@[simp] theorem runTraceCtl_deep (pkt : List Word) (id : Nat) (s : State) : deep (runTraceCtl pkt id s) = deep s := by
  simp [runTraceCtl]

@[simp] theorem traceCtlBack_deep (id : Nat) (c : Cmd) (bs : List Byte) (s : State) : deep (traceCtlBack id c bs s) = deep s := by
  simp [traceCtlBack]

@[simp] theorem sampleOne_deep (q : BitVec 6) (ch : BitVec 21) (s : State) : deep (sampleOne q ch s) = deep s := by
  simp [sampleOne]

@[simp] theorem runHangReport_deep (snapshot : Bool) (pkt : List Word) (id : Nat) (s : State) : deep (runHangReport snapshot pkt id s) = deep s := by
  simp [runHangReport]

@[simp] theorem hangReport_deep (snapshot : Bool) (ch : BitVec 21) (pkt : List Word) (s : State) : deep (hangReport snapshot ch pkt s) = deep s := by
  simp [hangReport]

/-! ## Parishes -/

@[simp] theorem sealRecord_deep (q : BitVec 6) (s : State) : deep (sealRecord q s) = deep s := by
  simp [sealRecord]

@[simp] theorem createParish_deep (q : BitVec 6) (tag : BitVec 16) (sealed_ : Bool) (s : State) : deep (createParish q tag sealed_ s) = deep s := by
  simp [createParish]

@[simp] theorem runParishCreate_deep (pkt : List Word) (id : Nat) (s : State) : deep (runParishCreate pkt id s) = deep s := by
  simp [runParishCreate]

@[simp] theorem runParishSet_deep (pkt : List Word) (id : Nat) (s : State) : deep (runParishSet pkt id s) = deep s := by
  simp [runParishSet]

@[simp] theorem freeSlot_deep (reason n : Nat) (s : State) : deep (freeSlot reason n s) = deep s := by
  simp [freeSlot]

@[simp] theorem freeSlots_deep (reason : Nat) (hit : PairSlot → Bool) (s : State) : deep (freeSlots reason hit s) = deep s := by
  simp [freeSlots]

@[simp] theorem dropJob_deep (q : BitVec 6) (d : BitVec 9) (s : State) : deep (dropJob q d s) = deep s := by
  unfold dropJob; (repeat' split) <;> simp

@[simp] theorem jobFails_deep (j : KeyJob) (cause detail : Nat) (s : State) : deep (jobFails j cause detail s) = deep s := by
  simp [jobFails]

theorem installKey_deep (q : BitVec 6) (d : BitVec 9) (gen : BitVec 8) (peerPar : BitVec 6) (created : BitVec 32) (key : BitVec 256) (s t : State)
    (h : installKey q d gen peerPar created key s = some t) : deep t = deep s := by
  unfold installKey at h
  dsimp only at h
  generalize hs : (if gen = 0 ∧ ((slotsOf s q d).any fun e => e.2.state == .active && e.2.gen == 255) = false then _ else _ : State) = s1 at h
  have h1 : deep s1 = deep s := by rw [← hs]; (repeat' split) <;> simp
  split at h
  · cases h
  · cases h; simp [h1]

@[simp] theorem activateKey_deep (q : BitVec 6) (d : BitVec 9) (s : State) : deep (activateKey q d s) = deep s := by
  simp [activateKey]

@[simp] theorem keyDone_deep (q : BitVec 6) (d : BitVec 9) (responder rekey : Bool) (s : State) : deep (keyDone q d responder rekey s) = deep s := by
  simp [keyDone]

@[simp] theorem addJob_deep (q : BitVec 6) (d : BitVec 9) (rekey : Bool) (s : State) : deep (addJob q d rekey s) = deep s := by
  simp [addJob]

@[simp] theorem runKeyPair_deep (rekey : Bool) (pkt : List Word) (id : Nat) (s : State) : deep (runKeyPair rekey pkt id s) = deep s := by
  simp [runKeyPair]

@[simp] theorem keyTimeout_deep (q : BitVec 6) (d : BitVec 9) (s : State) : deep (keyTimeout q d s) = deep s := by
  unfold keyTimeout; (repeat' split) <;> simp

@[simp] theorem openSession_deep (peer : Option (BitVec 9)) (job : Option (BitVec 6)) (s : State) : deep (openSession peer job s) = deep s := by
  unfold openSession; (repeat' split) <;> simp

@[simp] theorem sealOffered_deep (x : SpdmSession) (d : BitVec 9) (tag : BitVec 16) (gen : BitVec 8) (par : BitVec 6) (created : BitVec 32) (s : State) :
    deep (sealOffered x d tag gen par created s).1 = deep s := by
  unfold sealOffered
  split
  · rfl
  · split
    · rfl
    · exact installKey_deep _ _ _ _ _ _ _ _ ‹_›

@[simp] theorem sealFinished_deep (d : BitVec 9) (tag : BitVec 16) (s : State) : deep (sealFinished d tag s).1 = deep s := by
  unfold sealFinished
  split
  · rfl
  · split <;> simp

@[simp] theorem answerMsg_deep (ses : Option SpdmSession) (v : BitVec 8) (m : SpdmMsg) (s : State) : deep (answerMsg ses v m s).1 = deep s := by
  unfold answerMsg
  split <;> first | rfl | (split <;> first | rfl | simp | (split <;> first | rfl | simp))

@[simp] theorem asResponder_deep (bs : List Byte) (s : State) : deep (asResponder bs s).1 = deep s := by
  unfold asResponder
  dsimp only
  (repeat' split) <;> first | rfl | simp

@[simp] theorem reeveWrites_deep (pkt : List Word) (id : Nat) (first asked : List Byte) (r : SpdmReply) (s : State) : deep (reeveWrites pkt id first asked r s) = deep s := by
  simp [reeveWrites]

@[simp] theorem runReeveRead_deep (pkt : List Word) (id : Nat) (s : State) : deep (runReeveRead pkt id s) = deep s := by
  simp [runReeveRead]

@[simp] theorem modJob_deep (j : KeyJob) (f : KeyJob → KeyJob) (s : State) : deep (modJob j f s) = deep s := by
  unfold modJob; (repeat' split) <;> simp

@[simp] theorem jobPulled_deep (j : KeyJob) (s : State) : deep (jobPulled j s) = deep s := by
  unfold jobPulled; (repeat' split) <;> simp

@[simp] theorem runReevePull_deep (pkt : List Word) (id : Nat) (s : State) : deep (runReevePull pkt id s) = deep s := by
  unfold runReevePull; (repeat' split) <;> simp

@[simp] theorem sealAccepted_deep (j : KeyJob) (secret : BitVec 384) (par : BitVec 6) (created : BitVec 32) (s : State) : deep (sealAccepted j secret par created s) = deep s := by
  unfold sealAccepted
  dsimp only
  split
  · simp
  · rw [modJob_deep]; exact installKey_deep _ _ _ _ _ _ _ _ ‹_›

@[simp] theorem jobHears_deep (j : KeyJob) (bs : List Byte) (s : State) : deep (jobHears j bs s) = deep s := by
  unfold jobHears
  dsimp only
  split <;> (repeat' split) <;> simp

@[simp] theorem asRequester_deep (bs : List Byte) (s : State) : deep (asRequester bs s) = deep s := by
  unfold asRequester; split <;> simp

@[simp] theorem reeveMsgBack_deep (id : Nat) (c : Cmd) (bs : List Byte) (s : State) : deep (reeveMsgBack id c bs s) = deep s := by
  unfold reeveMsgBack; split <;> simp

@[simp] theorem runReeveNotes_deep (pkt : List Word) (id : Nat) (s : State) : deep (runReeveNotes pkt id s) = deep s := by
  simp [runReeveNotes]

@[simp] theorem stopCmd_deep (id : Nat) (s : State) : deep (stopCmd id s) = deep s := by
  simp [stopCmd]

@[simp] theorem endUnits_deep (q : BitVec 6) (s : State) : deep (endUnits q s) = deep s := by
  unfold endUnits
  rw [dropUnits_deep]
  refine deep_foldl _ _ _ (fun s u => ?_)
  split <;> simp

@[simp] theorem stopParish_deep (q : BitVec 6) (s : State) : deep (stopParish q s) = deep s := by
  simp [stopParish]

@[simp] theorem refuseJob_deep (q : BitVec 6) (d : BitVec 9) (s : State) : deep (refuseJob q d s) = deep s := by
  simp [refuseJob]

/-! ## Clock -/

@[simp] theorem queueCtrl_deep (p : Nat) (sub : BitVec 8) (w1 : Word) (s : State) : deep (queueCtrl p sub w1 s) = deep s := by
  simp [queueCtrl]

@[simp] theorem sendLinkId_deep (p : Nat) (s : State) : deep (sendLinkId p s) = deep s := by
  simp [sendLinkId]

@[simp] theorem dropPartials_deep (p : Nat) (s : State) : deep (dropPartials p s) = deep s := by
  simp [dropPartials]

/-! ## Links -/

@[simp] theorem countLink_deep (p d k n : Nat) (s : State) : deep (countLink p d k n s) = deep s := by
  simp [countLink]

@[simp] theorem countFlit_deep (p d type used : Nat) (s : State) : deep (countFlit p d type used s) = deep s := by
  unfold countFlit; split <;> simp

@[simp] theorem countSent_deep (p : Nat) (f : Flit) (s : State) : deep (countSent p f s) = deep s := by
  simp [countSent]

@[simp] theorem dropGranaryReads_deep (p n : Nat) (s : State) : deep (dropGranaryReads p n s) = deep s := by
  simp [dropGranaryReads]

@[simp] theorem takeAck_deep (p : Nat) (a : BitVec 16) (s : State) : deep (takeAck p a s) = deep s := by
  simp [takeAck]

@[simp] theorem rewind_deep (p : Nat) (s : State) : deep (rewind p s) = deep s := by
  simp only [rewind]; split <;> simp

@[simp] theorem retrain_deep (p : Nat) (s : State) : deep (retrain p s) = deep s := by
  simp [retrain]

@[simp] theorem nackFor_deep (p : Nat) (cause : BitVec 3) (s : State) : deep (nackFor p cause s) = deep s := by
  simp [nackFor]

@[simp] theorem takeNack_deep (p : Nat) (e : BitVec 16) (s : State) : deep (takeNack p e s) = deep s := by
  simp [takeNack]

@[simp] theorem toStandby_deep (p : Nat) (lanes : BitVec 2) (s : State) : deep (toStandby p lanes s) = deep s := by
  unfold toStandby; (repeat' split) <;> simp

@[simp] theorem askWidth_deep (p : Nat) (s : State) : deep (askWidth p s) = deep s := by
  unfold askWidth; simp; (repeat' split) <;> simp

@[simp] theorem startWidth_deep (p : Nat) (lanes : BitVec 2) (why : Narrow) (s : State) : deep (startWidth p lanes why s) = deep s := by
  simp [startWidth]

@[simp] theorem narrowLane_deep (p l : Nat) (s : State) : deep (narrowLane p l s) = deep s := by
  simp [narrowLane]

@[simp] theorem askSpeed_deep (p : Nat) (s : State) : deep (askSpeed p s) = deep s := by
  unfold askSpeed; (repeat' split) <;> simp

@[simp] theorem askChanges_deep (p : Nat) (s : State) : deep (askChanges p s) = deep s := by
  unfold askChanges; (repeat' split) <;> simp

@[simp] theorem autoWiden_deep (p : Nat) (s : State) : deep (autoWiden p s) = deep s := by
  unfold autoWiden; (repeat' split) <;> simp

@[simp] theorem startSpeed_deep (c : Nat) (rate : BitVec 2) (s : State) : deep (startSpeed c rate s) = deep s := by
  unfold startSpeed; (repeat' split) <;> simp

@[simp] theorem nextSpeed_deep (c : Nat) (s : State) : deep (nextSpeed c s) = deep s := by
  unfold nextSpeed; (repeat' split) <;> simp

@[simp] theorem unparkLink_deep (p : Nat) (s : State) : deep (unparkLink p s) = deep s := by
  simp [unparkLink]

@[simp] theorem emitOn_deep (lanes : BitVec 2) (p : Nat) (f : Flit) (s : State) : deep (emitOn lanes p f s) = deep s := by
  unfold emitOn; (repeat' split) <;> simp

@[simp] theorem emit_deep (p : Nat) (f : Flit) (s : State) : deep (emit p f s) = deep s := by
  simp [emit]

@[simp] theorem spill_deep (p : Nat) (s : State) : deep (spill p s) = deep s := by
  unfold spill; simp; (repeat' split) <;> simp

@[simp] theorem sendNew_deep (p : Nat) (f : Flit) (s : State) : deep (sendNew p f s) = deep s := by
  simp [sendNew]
::::
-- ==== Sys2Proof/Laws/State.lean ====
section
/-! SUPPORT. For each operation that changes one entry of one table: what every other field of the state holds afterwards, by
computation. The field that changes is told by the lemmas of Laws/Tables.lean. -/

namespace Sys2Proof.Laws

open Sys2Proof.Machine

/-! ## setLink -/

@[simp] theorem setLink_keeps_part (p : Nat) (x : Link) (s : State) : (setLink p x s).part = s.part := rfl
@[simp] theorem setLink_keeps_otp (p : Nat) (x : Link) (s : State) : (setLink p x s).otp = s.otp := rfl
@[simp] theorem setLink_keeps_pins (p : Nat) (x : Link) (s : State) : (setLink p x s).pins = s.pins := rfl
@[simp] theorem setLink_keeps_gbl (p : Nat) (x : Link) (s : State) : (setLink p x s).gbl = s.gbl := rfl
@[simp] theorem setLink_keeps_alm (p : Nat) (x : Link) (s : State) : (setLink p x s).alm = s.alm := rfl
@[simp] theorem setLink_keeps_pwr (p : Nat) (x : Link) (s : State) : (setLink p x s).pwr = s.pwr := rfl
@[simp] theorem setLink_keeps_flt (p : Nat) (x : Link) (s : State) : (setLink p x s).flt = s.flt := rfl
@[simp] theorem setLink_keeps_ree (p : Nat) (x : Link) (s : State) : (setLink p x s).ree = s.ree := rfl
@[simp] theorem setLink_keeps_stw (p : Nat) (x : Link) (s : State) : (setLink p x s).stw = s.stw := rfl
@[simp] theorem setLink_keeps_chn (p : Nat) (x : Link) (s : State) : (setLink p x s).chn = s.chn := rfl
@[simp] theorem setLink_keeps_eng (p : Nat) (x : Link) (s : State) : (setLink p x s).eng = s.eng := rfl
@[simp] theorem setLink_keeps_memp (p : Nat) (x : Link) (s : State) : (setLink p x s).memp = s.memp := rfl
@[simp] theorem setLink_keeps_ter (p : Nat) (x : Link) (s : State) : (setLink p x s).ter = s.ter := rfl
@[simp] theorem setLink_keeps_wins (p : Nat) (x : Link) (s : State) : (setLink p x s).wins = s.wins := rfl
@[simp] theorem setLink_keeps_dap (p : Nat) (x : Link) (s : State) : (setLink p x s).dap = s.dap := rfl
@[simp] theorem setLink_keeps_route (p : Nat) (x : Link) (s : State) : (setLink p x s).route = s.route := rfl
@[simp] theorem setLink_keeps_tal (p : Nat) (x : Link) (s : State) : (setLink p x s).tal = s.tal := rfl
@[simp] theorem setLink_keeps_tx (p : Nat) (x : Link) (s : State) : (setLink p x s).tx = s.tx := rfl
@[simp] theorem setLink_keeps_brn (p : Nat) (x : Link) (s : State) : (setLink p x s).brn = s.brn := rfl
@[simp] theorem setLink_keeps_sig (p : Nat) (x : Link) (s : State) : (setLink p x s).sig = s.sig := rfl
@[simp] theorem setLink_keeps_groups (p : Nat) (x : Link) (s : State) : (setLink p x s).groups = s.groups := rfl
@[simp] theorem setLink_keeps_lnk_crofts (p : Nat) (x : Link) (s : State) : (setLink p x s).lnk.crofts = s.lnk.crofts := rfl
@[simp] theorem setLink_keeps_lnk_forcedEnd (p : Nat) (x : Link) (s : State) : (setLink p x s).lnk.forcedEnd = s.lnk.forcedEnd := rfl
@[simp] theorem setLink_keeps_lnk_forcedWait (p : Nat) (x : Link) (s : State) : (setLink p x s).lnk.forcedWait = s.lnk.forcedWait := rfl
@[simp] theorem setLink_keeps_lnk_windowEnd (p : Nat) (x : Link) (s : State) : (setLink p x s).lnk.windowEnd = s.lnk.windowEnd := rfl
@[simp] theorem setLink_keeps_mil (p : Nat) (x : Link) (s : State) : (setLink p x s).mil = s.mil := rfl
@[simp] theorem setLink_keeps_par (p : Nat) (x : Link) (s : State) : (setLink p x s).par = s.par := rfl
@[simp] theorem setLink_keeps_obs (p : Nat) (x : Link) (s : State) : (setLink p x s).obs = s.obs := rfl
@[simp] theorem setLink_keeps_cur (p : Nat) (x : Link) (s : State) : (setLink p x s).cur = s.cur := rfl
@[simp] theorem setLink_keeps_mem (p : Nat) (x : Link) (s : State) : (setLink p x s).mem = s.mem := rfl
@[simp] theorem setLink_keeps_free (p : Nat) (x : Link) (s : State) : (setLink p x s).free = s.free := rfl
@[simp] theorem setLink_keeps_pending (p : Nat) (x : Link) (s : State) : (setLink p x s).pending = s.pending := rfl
::::
### Problem
Copy the stretch of the records above that runs from the line with "simp [activateKey]" through the line with "simp [addJob]". Both end lines belong in the copy, and nothing else does.

### Solution for this task
  simp [activateKey]

@[simp] theorem keyDone_deep (q : BitVec 6) (d : BitVec 9) (responder rekey : Bool) (s : State) : deep (keyDone q d responder rekey s) = deep s := by
  simp [keyDone]

@[simp] theorem addJob_deep (q : BitVec 6) (d : BitVec 9) (rekey : Bool) (s : State) : deep (addJob q d rekey s) = deep s := by
  simp [addJob]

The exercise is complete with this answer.